Это спрятанный в микрокассету Шевчук вместе со своим "ДДТ" электрическими разрядами "Революции" прорывался сквозь крохотные наушнички в ушах Спецкора. Он любил "ДДТ" и "Аквариум". Эти ребята не мешали думать и в нужный момент подпитывали кровь адреналином.
— Ненавижу революции, — сказал Спецкор, печально осматривая из окна автомобиля следы недавней зимы. — Все они одинаковы. От них воняет дерьмом и смертью
— Просто их ослепило солнце, — сказала жена Старого друга, — вот увидишь, когда их глаза привыкнут к свету, они наверняка уже не будут такими жестокими.
— Госпожа, я не буду ставить машину в гараж, — сказал пожилой шофер в каракулевой национальной шапке, которые у нас носят зимой офицеры из генерального штаба, — может быть, она вам еще понадобится.

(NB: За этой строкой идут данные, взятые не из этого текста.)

/-! ## Subscription Context Store (chapter 1) -/

inductive SubState where
  | detached | search | camped | connecting | connected | handover
deriving DecidableEq, Repr

/-- Store notice state (R8, 9.4). -/
inductive Notice where
  | storeOk | fullSignalled | readyDue
deriving DecidableEq, Repr

/-- The serving fields, present together (R7): key, area code, T_cell, G and effective cycle T. -/
structure Serving where
  key : Key
  area : Nat
  tCell : Nat
  g : Nat
  cycle : Nat
deriving DecidableEq, Repr

/-- A subscription record (R1), less its IDENTITY and PARAM parts, which stand in `Tables`. -/
structure SubRec where
  state : SubState
  serving : Option Serving
  /-- K (R3). -/
  pagingKey : Nat
  weak : Bool
  reselecting : Bool
  candidate : Option Key
  /-- Connect guard countdown (R12). -/
  guard : Option Nat
  notice : Notice
  /-- Missed-occasion count (R47). -/
  missed : Nat
deriving DecidableEq, Repr

/-! ## Checked tables (R177, R182) -/

/-- How many positions of an entry and its check code are wrong: none, one (correctable), or two (detected), R182. -/
inductive Check where
  | good | one | two
deriving DecidableEq, Repr

/-- A table entry with the state of its check code and its damaged mark (R182, R183). -/
structure Checked (α : Type) where
  val : α
  check : Check
  damaged : Bool
deriving DecidableEq, Repr

/-- An entry written with a fresh check code, its damaged mark clear (R177). -/
def Checked.fresh {α : Type} (x : α) : Checked α := { val := x, check := .good, damaged := false }

structure GlobalEntry where
  lead : Nat
  drift : Int
  depth : Nat
  mode : OccMode
deriving DecidableEq, Repr

/-- PARAM (R4). Half-dB, dB, report, occasion and frame units are those of R4's table. -/
structure Param where
  kIdle : Nat
  kConn : Nat
  hysteresis : Nat
  weakDeclare : Int
  clearGap : Nat
  reselCount : Nat
  hoMargin : Nat
  timeToTrigger : Nat
  staleLimit : Nat
  starvation : Nat
  penalty : Nat
  prefCycle : Nat
  gapPeriod : Nat
  connectGuard : Nat
  reassembly : Nat
  screenLen : Nat
  areaCode : Nat
  discovery : Bool
  protectCall : Bool
  acceptLoop : Bool
deriving DecidableEq, Repr

/-- The defaults of R4, also the degraded form of a damaged PARAM entry (R5, R183). -/
def Param.default : Param :=
  { kIdle := 2, kConn := 3, hysteresis := 8, weakDeclare := -110, clearGap := 4, reselCount := 4, hoMargin := 6,
    timeToTrigger := 3, staleLimit := 5, starvation := 3, penalty := 8, prefCycle := 0, gapPeriod := 48,
    connectGuard := 200, reassembly := 47, screenLen := 256, areaCode := 0, discovery := true, protectCall := false,
    acceptLoop := false }

/-- The defaults of R21 and R161, also the degraded form of a damaged GLOBAL entry (R183). -/
def GlobalEntry.default : GlobalEntry := { lead := 164, drift := 0, depth := 4, mode := .realtime }

structure IdentityEntry where
  kind : IdKind
  digits : List Nat
  number : Nat
  valid : Bool
deriving DecidableEq, Repr

structure Bearer where
  owner : Sub
  cls : BearerClass
  state : BearerState
deriving DecidableEq, Repr

structure Tables where
  global : Checked GlobalEntry
  param : Two (Checked Param)
  /-- Entries 0..3 of A, then 0..3 of B (R177). -/
  identity : List (Checked IdentityEntry)
  /-- Words 0..15 of A, then of B (R136). -/
  screen : List (Checked (BitVec 16))
  bearer : List (Checked Bearer)
  /-- Classes of the event kinds 0..21; entries 22..31 name no kind (R177). -/
  eventClass : List (Checked EventClass)
deriving DecidableEq, Repr

/-! ## Cell Table (chapter 4) -/

/-- Per-subscription part of a cell entry (R57). -/
structure CellPart where
  owned : Bool
  stale : Nat
  trigger : Nat
  reported : Bool
  penalty : Nat
deriving DecidableEq, Repr

def CellPart.clear : CellPart := { owned := false, stale := 0, trigger := 0, reported := false, penalty := 0 }

/-- A cell entry (R57). `level` is F in e-units. -/
structure Cell where
  valid : Bool
  key : Key
  listed : Bool
  barred : Bool
  offset : Int
  level : Int
  samples : Nat
  serving : Two Bool
  hoTarget : Bool
  part : Two CellPart
  check : Check
deriving DecidableEq, Repr

/-- An invalid entry (R57: its other fields have no meaning; log entry 6). -/
def Cell.invalid : Cell :=
  { valid := false, key := ⟨0, 0⟩, listed := false, barred := false, offset := 0, level := -1120, samples := 0,
    serving := ⟨false, false⟩, hoTarget := false, part := ⟨CellPart.clear, CellPart.clear⟩, check := .good }

/-- Pseudo-LRU bits of a set (R60): `true` is bit value 1. -/
structure Plru where
  pair : Bool
  low : Bool
  high : Bool
deriving DecidableEq, Repr

/-- CTB counters (R74). -/
structure CtbCounters where
  allocations : Nat := 0
  replacements : Nat := 0
  listedReplacements : Nat := 0
  refused : Nat := 0
  staleInvalidations : Nat := 0
  filterRestarts : Nat := 0
  rebuilds : Nat := 0
deriving DecidableEq, Repr

structure Ctb where
  cells : List Cell
  plru : List Plru
  frozen : Bool
  cnt : CtbCounters
deriving DecidableEq, Repr

/-! ## Measurement Filter Unit (chapter 5) -/

/-- MFU counters, the unit's own state (R92). -/
structure Mfu where
  taken : Nat := 0
  discarded : Nat := 0
  cellsIgnored : Nat := 0
  malformedCells : Nat := 0
  duplicateCells : Nat := 0
  discoveryDrops : Nat := 0
  offers : Nat := 0
  resultsBuilt : Nat := 0
  resultsLost : Nat := 0
deriving DecidableEq, Repr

Потом посмотрел на Спецкора и добавил:
— Революция — хорошо.
— По-моему,'твой шофер из местного КГБ, — сказал Спецкор жене Старого друга, когда они поднимались по широкой заснеженной лестнице старого дома.
— Здесь это называется секуритате, — ответила она не оглядываясь. — Я знаю, что он оттуда.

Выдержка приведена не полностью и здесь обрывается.